◆ Task details
The answer must be every line of the records below that contains the word "sext", copied out.

◆ Provided material
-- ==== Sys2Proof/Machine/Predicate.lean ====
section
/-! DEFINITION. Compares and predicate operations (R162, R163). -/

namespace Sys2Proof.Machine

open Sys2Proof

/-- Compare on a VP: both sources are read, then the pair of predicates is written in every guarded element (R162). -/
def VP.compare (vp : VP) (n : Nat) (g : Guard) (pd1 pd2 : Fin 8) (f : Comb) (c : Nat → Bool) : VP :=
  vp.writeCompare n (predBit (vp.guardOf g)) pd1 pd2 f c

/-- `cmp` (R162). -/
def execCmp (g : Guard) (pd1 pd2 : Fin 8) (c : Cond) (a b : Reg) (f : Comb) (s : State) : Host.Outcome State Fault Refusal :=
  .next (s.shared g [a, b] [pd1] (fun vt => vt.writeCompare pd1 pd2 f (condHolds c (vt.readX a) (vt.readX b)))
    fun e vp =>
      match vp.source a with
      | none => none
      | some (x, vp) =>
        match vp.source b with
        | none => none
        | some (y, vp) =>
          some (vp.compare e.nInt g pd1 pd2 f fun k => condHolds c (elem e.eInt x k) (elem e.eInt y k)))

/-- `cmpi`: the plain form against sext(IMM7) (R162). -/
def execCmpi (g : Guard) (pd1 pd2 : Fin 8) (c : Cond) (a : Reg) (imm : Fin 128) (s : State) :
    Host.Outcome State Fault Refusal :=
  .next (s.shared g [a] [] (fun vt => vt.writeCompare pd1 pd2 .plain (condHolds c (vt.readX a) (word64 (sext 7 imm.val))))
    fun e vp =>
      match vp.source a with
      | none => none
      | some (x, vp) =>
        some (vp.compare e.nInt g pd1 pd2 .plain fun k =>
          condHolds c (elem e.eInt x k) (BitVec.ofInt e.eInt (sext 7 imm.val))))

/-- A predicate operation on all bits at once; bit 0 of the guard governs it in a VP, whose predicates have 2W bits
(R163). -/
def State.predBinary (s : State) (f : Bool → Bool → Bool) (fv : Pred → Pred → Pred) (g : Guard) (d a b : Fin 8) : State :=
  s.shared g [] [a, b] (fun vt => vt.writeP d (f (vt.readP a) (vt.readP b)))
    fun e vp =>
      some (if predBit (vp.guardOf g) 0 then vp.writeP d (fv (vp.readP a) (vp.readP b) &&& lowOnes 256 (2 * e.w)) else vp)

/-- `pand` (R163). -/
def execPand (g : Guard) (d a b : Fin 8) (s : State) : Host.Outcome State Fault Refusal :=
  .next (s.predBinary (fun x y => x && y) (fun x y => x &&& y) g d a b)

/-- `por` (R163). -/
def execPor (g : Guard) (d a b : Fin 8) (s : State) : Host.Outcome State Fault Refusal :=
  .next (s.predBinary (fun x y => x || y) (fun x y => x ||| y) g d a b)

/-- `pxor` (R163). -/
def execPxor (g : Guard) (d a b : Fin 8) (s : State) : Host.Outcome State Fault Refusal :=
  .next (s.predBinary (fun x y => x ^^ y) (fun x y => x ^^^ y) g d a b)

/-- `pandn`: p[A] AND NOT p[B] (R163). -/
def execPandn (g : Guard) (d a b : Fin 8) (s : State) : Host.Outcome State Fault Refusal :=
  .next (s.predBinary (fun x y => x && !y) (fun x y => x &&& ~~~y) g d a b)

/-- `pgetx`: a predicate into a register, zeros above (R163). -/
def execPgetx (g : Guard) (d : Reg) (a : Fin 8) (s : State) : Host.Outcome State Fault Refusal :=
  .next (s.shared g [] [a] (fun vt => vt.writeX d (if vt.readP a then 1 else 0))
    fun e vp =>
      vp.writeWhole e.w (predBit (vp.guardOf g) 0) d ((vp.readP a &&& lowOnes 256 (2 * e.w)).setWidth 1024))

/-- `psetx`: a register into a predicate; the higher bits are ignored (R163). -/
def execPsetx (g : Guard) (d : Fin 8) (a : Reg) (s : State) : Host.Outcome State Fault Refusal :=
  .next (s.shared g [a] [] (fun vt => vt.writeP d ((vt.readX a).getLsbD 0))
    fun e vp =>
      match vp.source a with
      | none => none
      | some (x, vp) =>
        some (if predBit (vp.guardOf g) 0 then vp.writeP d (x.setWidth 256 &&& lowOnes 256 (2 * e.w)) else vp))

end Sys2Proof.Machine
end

◆ Your response
/-- `cmpi`: the plain form against sext(IMM7) (R162). -/
  .next (s.shared g [a] [] (fun vt => vt.writeCompare pd1 pd2 .plain (condHolds c (vt.readX a) (word64 (sext 7 imm.val))))
          condHolds c (elem e.eInt x k) (BitVec.ofInt e.eInt (sext 7 imm.val))))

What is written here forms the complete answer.